While the F-15E lacks the upgraded avionics, advanced missiles, and supermaneuverability of the Su-35, and cannot be considered “fifth generation” even with stealth capabilities, its stealth variant allows U.S. allies to field low observable heavy fighters — something sorely needed in light of their inability to acquire the F-22 Raptor. Saudi Arabia, currently fielding over 150 F-15 and F-15E fighters, has notably expressed a strong interest in acquiring the platform. The modifications proposed for the Su-35 are likely to be in many ways analogous to those applied to the F-15E to create the F-15SE.
With Russia’s willingness to export the Su-57 as yet unknown, and with several potential clients seeking air superiority fighters with stealth capabilities, a modified Su-35 variant potentially based on a similar concept to the F-15SE could well prove a less costly and highly demanded product.
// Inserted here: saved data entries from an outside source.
theorem test_wit_HaltFenceAndSendComplete :
    (let s : State := { main := runs tl }
     let t : TileRef := ⟨0, 0⟩
     let k : Fin 8 := 0
     let f : Fields := {}
     (∀ op ∈ [0x01, 0x09], s.main.issues t.id ⟨k.val, op, f⟩ [])) ∧
    (let s : State := { main := runs tl }
     let t : TileRef := ⟨0, 0⟩
     let k : Fin 8 := 0
     let f : Fields := { ta := 63, imm := 0x1FF }
     s.main.issues t.id ⟨k.val, 0x28, f⟩ []) ∧
    (let t : TileRef := ⟨0, 0⟩
     let k : Fin 8 := 0
     let m : Main := runs { tl with sp := [(0, { st := .halting })] }
     let q : Spindle := (m.tileAt 0).spin 0
     (m.tileAt t.id).spin k.val = q ∧
     q.fence = none ∧
     q.sending = none ∧
     q.st = .halting ∧
     (∀ o ∈ (m.tileAt t.id).ops, o.sp.toNat ≠ k.val)) ∧
    (let t : TileRef := ⟨0, 0⟩
     let k : Fin 8 := 0
     let d := t.id / 512
     let m : Main := runs { tl with sp := [(0, { st := .running, sending := some (63, 1) })], bind := [(63, { valid := true, credits := 1 })] }
     let q : Spindle := (m.tileAt 0).spin 0
     let data : BitVec 4096 := 1
     let b : BitVec 6 := 63
     (m.tileAt t.id).spin k.val = q ∧
     q.fence = none ∧
     q.sending = some (b, data) ∧
     (m.dieAt d).st = .running ∧
     ((m.tileAt t.id).bind.get b.toNat).credits ≠ 0 ∧
     (m.tileAt t.id).sendHold ≤ (m.tileAt t.id).beat) := by
  refine ⟨?_, ?_, ?_, ?_⟩ <;> decide +kernel

theorem test_wit_SequencerEventsComplete :
    (let s : State := { main := runs tl }
     let t : TileRef := ⟨0, 0⟩
     let c : Cand := ⟨0, 0, {}⟩
     let rs : List Req := []
     let b := s.main.beatStart t.id
     let live := (List.range 8).filter (fun k => (s.main.tileAt t.id).mayIssue k)
     let cs := live.filterMap (s.main.tileAt t.id).fetch
     let st := (cs.filter (fun c => (b.tileAt t.id).mayIssue c.k && wordOk (b.native (t.id / 512)) c.op c.f)).map (fun c => (c, b.ready t.id c))
     let m := b.noteReady t.id st
     s.main.tileRuns t.id = true ∧
     live.find? (fun k => ((s.main.tileAt t.id).fetch k).isNone) = none ∧
     (m.tileAt t.id).choose st = some (c, rs)) ∧
    (let s : State := { main := { ready with tile := [(0, { ops := [{ unit := .matrix }] })] } }
     let t : TileRef := ⟨0, 0⟩
     let o : Op := { unit := .matrix }
     (s.main.tileAt t.id).ops.find? (fun o => o.unit == .matrix) = some o) ∧
    (let s : State := { main := { ready with tile := [(0, { ops := [{ unit := .local }] })] } }
     let t : TileRef := ⟨0, 0⟩
     let loc : Bool := true
     let o : Op := { unit := .local }
     (s.main.tileAt t.id).ops.find? (fun o => o.unit == (if loc then .local else .vector)) = some o) ∧
    (let s : State := { main := { ready with tile := [(0, { ops := [{ unit := .vector }] })] } }
     let t : TileRef := ⟨0, 0⟩
     let loc : Bool := false
     let o : Op := { unit := .vector }
     (s.main.tileAt t.id).ops.find? (fun o => o.unit == (if loc then .local else .vector)) = some o) ∧
    (let m : Main := runs { tl with ops := [{ unit := .local, work := .sts 0 1 }] }
     let id : Nat := 0
     let o : Op := { unit := .local, work := .sts 0 1 }
     ((m.tileAt id).apply o).2 = true ∧
     o.sig = none ∧
     o.unit = .local) ∧
    (let s : State := { main := { ready with tile := [(0, { slots := [(63, { lines := 1, served := [0] })], ops := [{}] })] } }
     let t : TileRef := ⟨0, 0⟩
     let slot : Fin 64 := 63
     let r0 : Req := { lines := 1, served := [0] }
     let r : Req := { lines := 1, served := [0] }
     let m0 : Main := (s.main.performReq t.id r0).1
     let o : Op := {}
     let m1 := m0.updTile t.id (fun x => { x with slots := x.slots.del slot.val })
     (s.main.tileAt t.id).slots.find slot.val = some r0 ∧
     (s.main.performReq t.id r0).2 = r ∧
     r.bad = false ∧
     r.lines ≤ r.served.length ∧
     r.kind = .load ∧
     (m1.tileAt t.id).ops.find? (fun o => o.id = r.op) = some o) ∧
    (let s : State := { main := { ready with tile := [(0, { slots := [(63, { lines := 1, served := [0] })], ops := [{}] })] } }
     let t : TileRef := ⟨0, 0⟩
     let slot : Fin 64 := 63
     let r : Req := { lines := 1, served := [0] }
     let o : Op := {}
     let m1 := s.main.updTile t.id (fun x => { x with slots := x.slots.del slot.val })
     (s.main.tileAt t.id).slots.find slot.val = some r ∧
     r.kind = .load ∧
     r.err = 0 ∧
     (m1.tileAt t.id).ops.find? (fun o => o.id = r.op) = some o) ∧
    (let s : State := { main := { ready with tile := [(0, { beat := 600, sp := [(3, { st := .running, wait := .slotTotal, since := 88 }), (7, { st := .running, wait := .slotTotal, since := 87 })] })] } }
     let t : TileRef := ⟨0, 0⟩
     let k : Nat := 7
     let x := s.main.tileAt t.id
     let due := (List.range 8).filter (fun k => (x.spin k).st = .running && (x.spin k).wait.cls = 1 && (x.spin k).since + 512 ≤ x.beat)
     x.resv = none ∧
     due.foldl (fun (b : Option Nat) k => match b with | none => some k | some j => if (x.spin k).since < (x.spin j).since then some k else b) none = some k) ∧
    (let s : State := { main := runs { tl with beat := 16384, sp := [(7, { st := .running, wait := .slotSlice 3 })] } }
     let t : TileRef := ⟨0, 0⟩
     let x := s.main.tileAt t.id
     let act := (List.range 8).filter (fun k => (x.spin k).st = .running || (x.spin k).st = .halting)
     s.main.tileRuns t.id = true ∧
     x.idleRaised = false ∧
     act ≠ [] ∧
     (∀ k ∈ act, (x.spin k).wait.cls = 1 ∧ (x.spin k).since + 16384 ≤ x.beat)) ∧
    (let s : State := { main := runs { tl with sp := [(0, { st := .running, wait := .group 1 }), (1, { st := .running, wait := .group 0 })], grp := [(0, { st := .opened, owner := 0 }), (1, { st := .opened, owner := 1 })] } }
     let t : TileRef := ⟨0, 0⟩
     let k : Nat := 0
     s.main.tileRuns t.id = true ∧
     (List.range 8).find? (s.main.tileAt t.id).onCycle = some k) := by
  refine ⟨?_, ?_, ?_, ?_, ?_, ?_, ?_, ?_, ?_, ?_⟩ <;> decide +kernel

theorem test_wit_TokenEventsComplete :
    (let s : State := { main := { ready with die := [(3, { st := .running, run := some { tiles := [{ tid := 0 }], peers := 9 }, flight := [(1536, 0, { src := 1 }), (1536, 0, {})] })] } }
     let d : Fin 4 := 3
     let i : Nat := 1
     let dst : BitVec 11 := 1536
     let dq : Byte := 0
     let k : Token := {}
     let v := s.main.dieAt d.val
     let m := s.main.updDie d.val (fun v => { v with flight := v.flight.eraseIdx i })
     v.flight[i]? = some (dst, dq, k) ∧
     (∀ e ∈ v.flight.take i, ¬ (e.2.2.src = k.src ∧ e.2.2.sidx = k.sidx)) ∧
     (m.dieAt d.val).st = v.st ∧
     (v.st = .running ∨ v.st = .ending) ∧
     m.stale d.val dst.toNat k = false) ∧
    (let s : State := { main := { ready with die := [(3, { st := .forcing, flight := [(1536, 0, {})] })] } }
     let d : Fin 4 := 3
     let i : Nat := 0
     let dst : BitVec 11 := 1536
     let dq : Byte := 0
     let k : Token := {}
     let v := s.main.dieAt d.val
     let m := s.main.updDie d.val (fun v => { v with flight := v.flight.eraseIdx i })
     v.flight[i]? = some (dst, dq, k) ∧
     (∀ e ∈ v.flight.take i, ¬ (e.2.2.src = k.src ∧ e.2.2.sidx = k.sidx)) ∧
     (m.dieAt d.val).st = v.st ∧
     (v.st = .forcing ∨ v.st = .faulted)) ∧
    (let m : Main := ready
     let dst : Nat := 0
     let q : Nat := 15
     ((m.tileAt dst).queue q).spilling = false ∧
     ((m.tileAt dst).queue q).toks.length < queueSize q) ∧
    (let s : State := { main := runs { tl with steer := [(3, { dq := some 15, ctl := { toks := [{ data := 0xFF08 }] } })], q := [(15, { toks := [{}] })], bind := [(0x4F, { valid := true, credits := 1 })] } }
     let t : TileRef := ⟨0, 0⟩
     let u : Fin 4 := 3
     let q : BitVec 4 := 15
     let c : Token := { data := 0xFF08 }
     let k : Token := {}
     let l : List Token := []
     let l2 : List Token := []
     let x := s.main.tileAt t.id
     let r := routing c.data
     s.main.tileRuns t.id = true ∧
     (x.steer.get u.val).dq = some q ∧
     (x.steer.get u.val).ctl.toks = c :: l ∧
     (x.q.get q.toNat).toks = k :: l2 ∧
     x.badRouting u.val r = false ∧
     r.drop = false ∧
     (∀ o ∈ r.outs, (x.bind.get (0x40 + 4 * u.val + o)).credits ≠ 0)) ∧
    (let s : State := { main := runs { tl with steer := [(3, { dq := some 15, ctl := { toks := [{ data := 1 }] } })], q := [(15, { toks := [{}] })], bind := [] } }
     let t : TileRef := ⟨0, 0⟩
     let u : Fin 4 := 3
     let q : BitVec 4 := 15
     let c : Token := { data := 1 }
     let k : Token := {}
     let l : List Token := []
     let l2 : List Token := []
     let x := s.main.tileAt t.id
     s.main.tileRuns t.id = true ∧
     (x.steer.get u.val).dq = some q ∧
     (x.steer.get u.val).ctl.toks = c :: l ∧
     (x.q.get q.toNat).toks = k :: l2 ∧
     x.badRouting u.val (routing c.data) = true) ∧
    (let s : State := { main := { ready with die := [(3, { st := .running, run := some {}, progress := true })] } }
     let d : Fin 4 := 3
     (s.main.dieAt d.val).st = .running ∧
     s.main.windowHeld d.val = false ∧
     (s.main.dieAt d.val).progress = true) ∧
    (let y : Queue := { spill := [{ data := 5 }], freed := 1, toks := [{}, {}, {}, {}, {}, {}, {}] }
     let n : Nat := 8
     let k : Token := { data := 5 }
     let l : List Token := []
     y.spill = k :: l ∧
     y.freed ≠ 0 ∧
     y.toks.length < n) ∧
    (let s : State := { main := { ready with die := [(3, { st := .running, run := some {}, progress := false })] } }
     let d : Fin 4 := 3
     (s.main.dieAt d.val).st = .running ∧
     s.main.windowHeld d.val = false ∧
     (s.main.dieAt d.val).progress = false ∧
     (∀ id ∈ s.main.blankTiles d.val, (s.main.tileAt id).waitingSenders = []) ∧
     s.main.fullQueues d.val = []) := by
  refine ⟨?_, ?_, ?_, ?_, ?_, ?_, ?_, ?_⟩ <;> decide +kernel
The United Arab Emirates in 2017 entered cooperation with Russia to develop a fifth-generation fighter, and has also shown interest in acquiring large numbers of the Su-35. A stealth variant of the fighter, which would fulfill the criteria of a fifth-generation platform despite being less capable that the Su-57, could well be ideal for the Arab state as well as for India.
In Indian hands the platform could provide the country with the critical advantage it seeks over China’s advanced J-11B and Su-30 air superiority fighters. With Pakistan developing its own light stealth fighter, New Delhi’s need to acquire stealth technology appears greater than ever.
The upgraded Su-35 variant is set to cost significantly more than the standard fighter, and come with far higher maintenance requirements. Should it be modified to deploy Russia’s latest missile platforms, such as the K-77 missiles developed for the Su-57 or the 400-kilometer range R-37 interceptor missiles, the stealth variant of the Su-35 designed for India could be a truly lethal, cost-effective alternative to the HAL FGFA.